Concluding that his burglary and habitual offender convictions are supported by sufficient evidence, that the trial court properly relied on certain aggravating circumstances, and that Gentry has waived any objection to Final Instruction 10, we affirm.
Facts and Procedural History
On October 29, 2003, Gentry and his wife, Leslie, moved into the upstairs apartment of a two-story home owned by Judy Kiesow (“Kiesow”). Kiesow lived in the bottom unit of the home. Upon moving in, Gentry and his wife were given two keys; one key was used for the front door of the house, and the other key was used for the front door of their apartment. Tr. pp. 166-69. Kiesow acknowledged that it is possible that she inadvertently gave Gentry a master key which opened all three doors of the house instead of just the front door. Tr. p. 169. The door locks were self-activating and would lock when the door was shut.
Kiesow took three different types of medication each night. She took one pill each from three separate bottles, which were kept next to the bed in the nightstand drawer. She had established a habit of taking the pills immediately before she went to sleep each night.
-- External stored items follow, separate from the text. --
/-- Held queues that are chosen, and one that is not while another queue is; a packet whose group still writes. -/
theorem witness_heldQueuesAreChosen :
    (chooseQueue (held .bar 0 0) 0 = some (0, { queue with st := 2, hold := some .bar })) ∧
    (let q : Queue := { queue with st := 2, hold := some .phase, phaseMet := true }
     chooseQueue (queued q 5 0 0) 0 = some (0, q) ∧ Free (queued q 5 0 0) 0 5 ∧ OfType 5 5) ∧
    (chooseQueue (held .indirect launchBits indirect) 0 = some (0, { queue with st := 2, hold := some .indirect })) ∧
    (let s := (held .bar 0 0).setQueue 1 queue
     let s := { s with q := { s.q with last := [(0, 1)] } }
     holdMet s 0 = true ∧ ((chooseQueue s 0).map (·.1)) = some 1) ∧
    peerBusy (parsing 0) 1 = false ∧
    (let s := storedWord.setPkt grid.pkt { Packet.blank with cx := 1, finished := true }
     workQuiet s grid.pkt = false ∧ (s.ctx 1).st = 1) := by decide +kernel

/-- The sequencer of die 2 runs under bank A, whose one valid entry patches control-store word 5 (R129). -/
theorem witness_patchedWords :
    let e : BitVec 128 := BitVec.ofNat 128 (7 + 5 * 2 ^ 96 + 2 ^ 108)
    let s := cared (fun c => { c with bankA := [e], measures := [1, 2, 3, 4, 5] })
    patchBank { s with q := { s.q with bankUsed := [(2, 1)] } } (sget 0 [(2, 1)] 2) = [e] ∧ e.getLsbD 108 = true ∧ part e.toNat 96 12 = 5 ∧
    s.care.measures[5 - 1]? = some (5 : BitVec 384) ∧ s.care.active ≤ 1 ∧ sget 0 s.care.flash (1 - s.care.active) = flashBits := by decide +kernel

/-- A stall for a recall, a group with nothing parked, a word that an outrider may not run, and a group at a boundary. -/
theorem witness_turnsOfAPipe :
    parkDue atClause 1 waitingGroup = none ∧ owned (running lanes) { sp := .phys, a := 0x100000 } 0 = false ∧
    (let g : Group := { outriderRun with outrider := some 0 }
     (decodeClause [0x40840000]).toOption.elim false (barred g) = true) ∧
    (let s := { atClause with agenda := [.pipe 0 0] }
     (nextTurn s).1 = .pipe 0 0 ∧ withheld (nextTurn s).2 0 0 = false ∧
      ((chosen (countSlot (nextTurn s).2 0 0) 0 0).map (fun c => (c.1, c.2.status))) = some (1, .boundary)) ∧
    (let s := { State.reset with agenda := [.pipe 0 0] }
     (chosen (countSlot (nextTurn s).2 0 0) 0 0).isNone = true) := by decide +kernel

/-! Clauses of the second review: parked accesses, deferral, and the rest. -/

/-- The group with K1 a record of INT8 elements in the page of object 1, and K3 one of object 2, which has no page. -/
def strays : Group :=
  { lanes with K := [(1, Rec.put pageRec 220 5 0x0A), (2, pageRec), (3, Rec.put pageRec 0 24 2)] }

theorem witness_loadsDeliver_elements :
    let s := after (exec (.ldq { mw with pol := 2 }) (running { strays with exm := 1 }))
    (s.op? 100).elim false (fun op => (s.group? op.gid).isSome && s.draining op.cx && accessReady s 100 op &&
      decide (op.waitsTie = false ∧ op.recalled = false ∧ op.left = 0 ∧ op.fin = 0 ∧ op.res = [] ∧ op.pgot = [] ∧ op.kind = .loadQ ∧
        ownStores s op.gid = [] ∧ op.dst + op.ndst ≤ 512 ∧ usesL1 op.pol = false ∧ Rec.fmt op.rec1 = 0x0A ∧ op.lanes.length = 1) &&
      op.lanes.all (fun a => decide (a.units.length = op.ndst))) = true := by decide +kernel

/-- Through `.L1`, one lane's word in a sector of the core's L1: it is held, or it is not. -/
theorem witness_loadsDeliver_l1 :
    let s := after (exec (.ld { mw with k := 2, pol := 1 }) (running oneLane))
    let sec : Loc := { sp := .phys, a := 0x100000 }
    (s.op? 100).elim false (fun op => usesL1 op.pol && decide (acquires op.ord = 0 ∧ op.core < 384 ∧ s.mem.stores = [] ∧ op.dueBytes.length = 4) &&
      op.dueBytes.all (fun p => let l := (resolve s op.cx op.brand p).2; l.cached && decide (l.sector = sec))) = true ∧
    ((l1Hit s 0 1 sec).isSome = true ∨ l1Hit s 0 1 sec = none) :=
  ⟨by decide +kernel, by cases l1Hit _ 0 1 _ <;> simp⟩

theorem chunksPlain_of {cs : Chunks} (h : cs.all (fun e => match e.2 with
    | .error f => !f.lg
    | .ok p => decide (p.1.base.sp = .phys ∨ p.1.base.sp = .host)) = true) : ChunksPlain cs := by
  rw [List.all_eq_true] at h
  have at' (o : Nat) : (∃ e ∈ cs, cs.at o = e.2) ∨ cs.at o = .error { cause := cPageMissing, lg := false, mq := false } := by
    unfold Chunks.at
    split
    · exact .inl ⟨_, List.mem_of_find?_eq_some ‹_›, rfl⟩
    · exact .inr rfl
  refine ⟨⟨false, fun o f hf => ?_⟩, fun o p hp => ?_⟩
  · obtain ⟨e, he, hx⟩ | hx := at' o
    · have := h e he
      rw [← hx, hf] at this
      simpa using this
    · rw [hx] at hf
      cases hf
      rfl
  · obtain ⟨e, he, hx⟩ | hx := at' o
    · have := h e he
      rw [← hx, hp] at this
      simpa using this
    · rw [hx] at hp
      cases hp

/-- What `AccessIssues` asks, and pages that do not translate. -/
def parksB (f : LaneForm) (g : Group) : Bool :=
  let s := running g
  let r : Rec := g.rdK f.form.k
  let as := (f.lanes g).filterMap (f.cap g r)
  let cs := translateChunks s g.cx r.obj true (as.flatMap LaneAcc.offs)
  decide (s.group? s.cur = some g ∧ checkUses s 1 g f.uses = none) && (f.trap s 1 g).isNone && (g.sideFlag f.sel).isNone &&
    !g.reportsFull && !r.special && !detOf s g && (tieAt s g false).isNone && (tieAt s g true).isNone &&
    as.any (fun a => !(a.faults cs).isEmpty) &&
    cs.all (fun e => match e.2 with
      | .error f => !f.lg
      | .ok p => decide (p.1.base.sp = .phys ∨ p.1.base.sp = .host))

/-- LD, LDQ, LDB, LDU, ST, QST, ATOM and CAS through a record of an object that has no page. -/
theorem witness_accessesPark :
    (∀ f ∈ [ldForm { mw with k := 3 }, ldqForm { mw with k := 3 }, ldbForm { mw with k := 3 }, lduForm { mw with k := 3 },
      stForm { mw with k := 3 }, qstForm { mw with k := 3 }, atomForm { mw with k := 3 } 1 2, atomForm { mw with k := 3 } 2 0],
      parksB f { strays with seta := 0xF, setb := 0xF } = true) ∧ strays.outrider = none := by
  decide +kernel

/-- A store parked on a page that is still missing, and one whose page translates now. -/
def parkedStore : State := after (exec (.st { mw with k := 3 }) (running { strays with exm := 3 }))

def mappedStore : State := match parkedStore.op? 100 with
  | some op => parkedStore.setOp 100 { op with rec1 := pageRec }
  | none => parkedStore

theorem witness_parkedAccessesRetry :
    (∀ s ∈ [parkedStore, mappedStore], (s.op? 100).elim false (fun op => (s.group? op.gid).elim false (fun g =>
      decide (g.park = some 100 ∧ op.parkNo ≠ 0 ∧ op.kind = .store ∧ op.leave = false ∧ Rec.special op.rec1 = false ∧ detOf s g = false ∧
        op.cx = g.cx ∧ s.brandLive op.cx op.brand = true ∧ op.brand = 0) &&
      decide (((op.lanes.filter (fun (a : LaneAcc) => op.left.getLsbD a.lane)).map (·.lane)) = [0, 1]))) = true) ∧
    (∀ e ∈ [(parkedStore, false), (mappedStore, true)], (e.1.op? 100).elim false (fun op =>
      let todo := op.lanes.filter (fun (a : LaneAcc) => op.left.getLsbD a.lane)
      let cs := translateChunks { e.1 with mem := { e.1.mem with tlb := [] } } op.cx (Rec.obj op.rec1) true (todo.flatMap LaneAcc.offs)
      todo.all (fun a => (a.faults cs).isEmpty == e.2)) = true) := by decide +kernel

/-- Deterministic mode: the page of object 1 is deterministic-shared, and the context has four pool lines. -/
def detRunning (g : Group) : State :=
  let s := (running g).setGrid 2 { grid with det := true }
  let s := s.setCtx 1 { (s.ctx 1) with pool := [(0x400000, 4)] }
  putDevice s plainKey 0x40000 (bytesOfNat 8 (2 ^ 63 + 2 ^ 57 + 0x100000))

theorem witness_deferredWrites :
    let s := detRunning oneLane
    let as := ((stForm { mw with k := 2 }).lanes oneLane).filterMap ((stForm { mw with k := 2 }).cap oneLane pageRec)
    s.group? s.cur = some oneLane ∧ detOf s oneLane = true ∧ (tieAt s oneLane true).isNone = true ∧ 1 ≤ 16 * (freePool s 1).length ∧ as.length = 1 ∧
    (∀ f ∈ [stForm { mw with k := 2 }, qstForm { mw with k := 2 }, atomForm { mw with k := 2, mod := 1 } 1 2],
      checkUses s 1 oneLane f.uses = none ∧ (f.trap s 1 oneLane).isNone = true) ∧ oneLane.reportsFull = false ∧
    (∀ a ∈ as, (a.faults (translateChunks s 1 1 true (as.flatMap LaneAcc.offs))).isEmpty = true ∧
      ∀ e ∈ ((a.bind (placeOf s oneLane pageRec as)).writes 32).flatten, e.1.det = 1 ∧ e.1.wp = false ∧ e.1.brd = false) := by decide +kernel

/-- An engine's line and a tile's state to a deterministic-shared page. -/
def detCopying : State :=
  after (execOwnershipGrant (100 * 2 ^ 24) (after (exec (.xcopy { mw with k := 2, data := 1, index := 8 }) (detRunning (lanes.wrS 8 2)))))

theorem witness_deferredLines :
    (detCopying.op? 100).elim false (fun op => (detCopying.group? op.gid).elim false (fun g => engineRuns detCopying 100 op && detOf detCopying g &&
      (op.lines[0]?).elim false (fun j => decide (j.stage = 1 ∧ j.brd = false ∧ j.line.cached = true) && !lanesFirst detCopying j.line 0 &&
        op.lines.all (lineAsked detCopying 100 op) && (let ws := (lineBytes detCopying op j.line).1
        ws.all (fun e => decide (e.1.det = 1) && !e.1.wp && !e.1.brd && standsB detCopying e.1.loc) && !ws.isEmpty &&
          decide ((ws.map (·.1.loc)).Nodup ∧ ws.length ≤ 16 * (freePool detCopying g.cx).length)) && (peerNeeds detCopying op).isEmpty))) = true ∧
    (∀ d ∈ detCopying.mem.dir, 100 ∉ d.queue) := by decide +kernel

/-- The grid of `exited` with two stores to one word and a third entry of another grid; and one addition. -/
def deferredEntry (n grid : Nat) (add : Option Word) : Commit :=
  { cx := 1, grid := grid, key := [0, 0, 0, n], gid := 1, lane := 0, brand := 0, addF32 := add, tags := []
    bytes := (List.range 4).map (fun i => ({ loc := { sp := .phys, a := 0x100000 + i }, wp := false, brd := false, det := 1 }, BitVec.ofNat 8 n, 0xFF)) }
Tr. pp. 172-73. One of Kiesow's medications was the prescription narcotic hydrocodone, which she took for arthritis.
In January, 2004, Kiesow noticed that her prescription for hydrocodone seemed to be diminishing more quickly than usual. On a Sunday, January 19, she noticed that she only had three pills remaining. The following day, the remaining hydrocodone pills were missing. Tr. p. 174. After consulting with her pharmacist, she realized that of the thirty hydrocodone pills received in her most recent prescription, she had only taken five. Someone had taken the remaining twenty-five pills. Tr. p. 175. Kiesow looked, but there were no signs of forced entry into her apartment. Tr. p. 178.
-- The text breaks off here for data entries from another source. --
/-- The arbitration key (R24): rank, kind value, source. -/
def RawFrame.key (r : RawFrame) : ArbKey := r.rank ++ r.value ++ r.source

def Frame.key (f : Frame) : ArbKey := f.raw.key

/-- Fields 2 to 9 of the frame, as sent (R26). -/
def RawFrame.bits (r : RawFrame) : List Bool :=
  natBits 3 r.rank.toNat ++ natBits 12 r.value.toNat ++ natBits 5 r.source.toNat ++ natBits 6 r.dest.toNat
    ++ natBits 5 r.seekStation.toNat ++ natBits 8 r.seekNumber.toNat ++ natBits 5 r.payload.length ++ bytesBits r.payload

/-- One bit of the CRC: polynomial x^16 + x^12 + x^5 + 1 (R26). -/
def crcStep (c : BitVec 16) (b : Bool) : BitVec 16 :=
  if (c.msb ^^ b) then (c <<< 1) ^^^ 0x1021#16 else c <<< 1

/-- The CRC over a run of bits, register preset to all ones (R26). -/
def crc16 (bs : List Bool) : BitVec 16 := bs.foldl crcStep 0xFFFF#16

/-- Bit stuffing (R225): after four equal bits in a row the opposite bit is inserted. last is the bit before and run how
many equal bits end there, stuffed bits counted. -/
def stuff : Bool → Nat → List Bool → List Bool
  | last, run, [] => if run = 4 then [(!last)] else []
  | last, run, b :: bs =>
    if run = 4 then
      if b = (!last) then (!last) :: b :: stuff b 2 bs else (!last) :: b :: stuff b 1 bs
    else if b = last then b :: stuff b (run + 1) bs
    else b :: stuff b 1 bs

/-- The frame on the line from its start mark through its CRC, stuffed (R26, R225). A 0 is dominant, a 1 recessive. -/
def RawFrame.stuffed (r : RawFrame) : List Bool :=
  false :: stuff false 1 (r.bits ++ natBits 16 (crc16 r.bits).toNat)

/-- What the sender puts on LINE_TX (R26, R225): the stuffed frame, then the recessive check slot and end. -/
def RawFrame.lineBits (r : RawFrame) : List Bool := r.stuffed ++ List.replicate 8 true

/-- A receiver takes the stuffed bits out (R225): none at a stuff error, a fifth equal bit where a stuffed bit is due,
or with no bit there. last and run are as for stuff. -/
def unstuff : Bool → Nat → List Bool → Option (List Bool)
  | _, run, [] => if run = 4 then none else some []
  | last, run, b :: bs =>
    if run = 4 then (if b = last then none else unstuff b 1 bs)
    else (unstuff b (if b = last then run + 1 else 1) bs).map (b :: ·)

/-- The fields 2 to 9 that a run of bits gives, with the CRC that follows them; none when the bits are not exactly as
many as the length field asks (R26). -/
def frameFields (bs : List Bool) : Option (RawFrame × Nat) :=
  let rank := takeField 3 bs
  let value := takeField 12 rank.2
  let source := takeField 5 value.2
  let dest := takeField 6 source.2
  let station := takeField 5 dest.2
  let number := takeField 8 station.2
  let len := takeField 5 number.2
  if bs.length = 60 + 8 * len.1 then
    some (⟨BitVec.ofNat 3 rank.1, BitVec.ofNat 12 value.1, BitVec.ofNat 5 source.1, BitVec.ofNat 6 dest.1,
      BitVec.ofNat 5 station.1, BitVec.ofNat 8 number.1, bitsBytes len.1 len.2⟩, (takeField 16 (len.2.drop (8 * len.1))).1)
  else none

/-- What a station that follows the line reads from its bits, start mark through CRC (R37, R225): the frame, or none
when it finds the frame damaged, by a stuff error or by a computed CRC that differs from the received one. -/
def receiveFrame : List Bool → Option RawFrame
  | false :: bits =>
    match (unstuff false 1 bits).bind frameFields with
    | some (r, crc) => if (crc16 r.bits).toNat = crc then some r else none
    | none => none
  | _ => none

/-! ## Reading a frame (R39) -/

/-- A fleet number in range: fleet 0 does not stand in a frame (R39). -/
def fleetOk (n : Nat) : Bool := 1 ≤ n && n ≤ 4095

def dutyOk (n : Nat) : Bool := 1 ≤ n && n ≤ 9999

def minuteOk (n : Nat) : Bool := n ≤ 1439

def capacityOk (n : Nat) : Bool := 50 ≤ n && n ≤ 600

/-- Duty and release both present and in range, or both absent (R39). -/
def pinOf : Option Nat → Option Nat → Option (Option Pin)
  | none, none => some none
  | some d, some r => if dutyOk d && minuteOk r then some (some ⟨d, r⟩) else none
  | _, _ => none

/-- The carried fields of a HANDOVER payload; none when R39 finds them malformed. -/
def parseHandover (bs : List Bool) : Option Body :=
  let fleet := takeField 12 bs
  let cls := takeField 3 fleet.2
  let fuel := takeField 2 cls.2
  let cap := takeField 10 fuel.2
  let lev := takeField 7 cap.2
  let fm := takeField 2 lev.2
  let ww := takeField 2 fm.2
  let wm := takeField 2 ww.2
  let duty := takeOpt 14 wm.2
  let rel := takeOpt 11 duty.2
  let itin := takeList 2 rel.2
  let arr := takeField 11 itin.2.2
  match fuelOf fuel.1, fuelMarkOf fm.1, progOf ww.1, washMarkOf wm.1, pinOf duty.1 rel.1, itin.2.1.mapM serviceOf with
  | some fu, some fmk, some pr, some wmk, some pin, some services =>
    if fleetOk fleet.1 && capacityOk cap.1 && decide (lev.1 ≤ 100) && minuteOk arr.1 && decide (itin.1 ≤ 4)
        && decide services.Nodup then
      some (.handover ⟨fleet.1, cls.1, fu, cap.1, lev.1, fmk, pr, wmk, pin, services, arr.1⟩)
    else none
  | _, _, _, _, _, _ => none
Kiesow contacted the Columbus Police Department regarding her suspicion that someone was entering her apartment without her permission and stealing her hydrocodone pills. At her request, the police immediately set up a surveillance camera in Kiesow's bedroom to monitor the area while she was away. The camera resembled a clock radio and was placed on a bookcase at the end of Kiesow's bed. It was aimed at the night-stand. Columbus Police Lieutenant Trisler (“Lieutenant Trisler”) placed Kiesow's empty hydrocodone bottle with the label up in the near right corner of the drawer, and placed a toothpick under the drawer in such a way that it would fall out onto the carpet if the drawer was opened. Tr. pp. 184, 203-04. Kiesow put a piece of scotch tape on her front apartment door in such a way that if it was opened, the tape would wrap around the door and she would know that someone had entered her apartment through that door.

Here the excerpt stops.